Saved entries
-- ==== Sys2Proof/Word.lean ====
section
/-! DEFINITION. The widths of PXFM-CORE: the words that cross the host boundary, the binary64 pattern,
and the operand fields of a command word (spec/00_scope.md R7, spec/30_encoding.md R65). -/

namespace Sys2Proof

/-- Eight bits: an opcode, an immediate, or one byte of a serialized word (R54, R65). -/
abbrev Byte := BitVec 8

/-- A command word `CMD` (R7, R65). -/
abbrev Cmd := BitVec 32

/-- A 64-bit data word: `WDATA`, `RDATA`, a K register, a ROM word, SR or CFG (R7, R24, R50). -/
abbrev Word := BitVec 64

/-- A 64-bit pattern read as IEEE 754 binary64 (R21, R90). -/
abbrev F64 := BitVec 64

/-- A register number, 0 to 15 (R50, R65). -/
abbrev Reg := BitVec 4

/-- A register file: 16 registers of one kind (R21 to R24). -/
abbrev RegFile (α : Type) := Vector α 16

end Sys2Proof
end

What the task requires: Of all the lines in the data, count those that contain "BitVec" and give that figure with nothing else.

The completed task: 5